* Problem: Among the entries below, how many lines include "body"? Give the number alone.

[Saved data entries]
-- ==== Sys2Proof/Config.lean ====
section
/-! DEFINITION. The configuration record of `00_scope.md` R7 and its OPEN parameters. The literal
values stand in `Machine/Params.lean`. -/

namespace Sys2Proof

/-- `RST_KIND` (R7, decision D15): polarity and synchrony of the reset input, and how long reset is held,
which `70_reset_and_hazards.md` R161, decision D15 and `93_implementation_defined.md` U8 put here too. No
rule reads it. That the duration is a number of units the spec does not name is a DESIGN CHOICE (log entry
18), safe. -/
structure RstKind where
  activeHigh : Bool
  synchronous : Bool
  duration : Nat
  deriving DecidableEq, Repr, Inhabited

/-- `ROOM_NIBBLE` (R7, decision D16): which nibble of the destination byte a downstream decoder
takes for the room index. No rule of the block reads it. -/
inductive Nibble where
  | high
  | low
  deriving DecidableEq, Repr, Inhabited

/-- The configuration record of R7. It is no state: fixed before reset, never changed (R20). -/
structure Config where
  /-- `SYNC`, the sync marker byte; R8's `0..255` holds by its type. -/
  sync : Byte
  /-- `HDR_LEN`, header length in bytes, sync marker included. -/
  hdrLen : Nat
  /-- `TRL_LEN`, trailer length in bytes. -/
  trlLen : Nat
  /-- `LEN_OFF`, offset of the declared-data-length byte from the sync marker. -/
  lenOff : Nat
  /-- `MOD`, modulus of the add byte. -/
  modulus : Nat
  /-- `CHUNK_MAX`, the most bytes one `PUSH` delivers. -/
  chunkMax : Nat
  /-- `BUF_CAP`, capacity of the work buffer in bytes. -/
  bufCap : Nat
  /-- `RST_KIND`. -/
  rstKind : RstKind
  /-- `ROOM_NIBBLE`. -/
  roomNibble : Nibble
  deriving DecidableEq, Repr

/-- OPEN parameter `CHUNK_MAX` less one: R7 asks only that `CHUNK_MAX` be an integer of at least 1,
so the block's limit is this constant plus one. No body: nothing can be proved of its value.
DESIGN CHOICE (log entry 1), safe. -/
opaque Config.chunkMaxLessOne : Nat

/-- OPEN parameter `RST_KIND`: no body (log entry 18), safe. -/
opaque Config.openRstKind : RstKind

/-- OPEN parameter `ROOM_NIBBLE`: no body (log entry 18), safe. -/
opaque Config.openRoomNibble : Nibble

end Sys2Proof
end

* Written reply: 3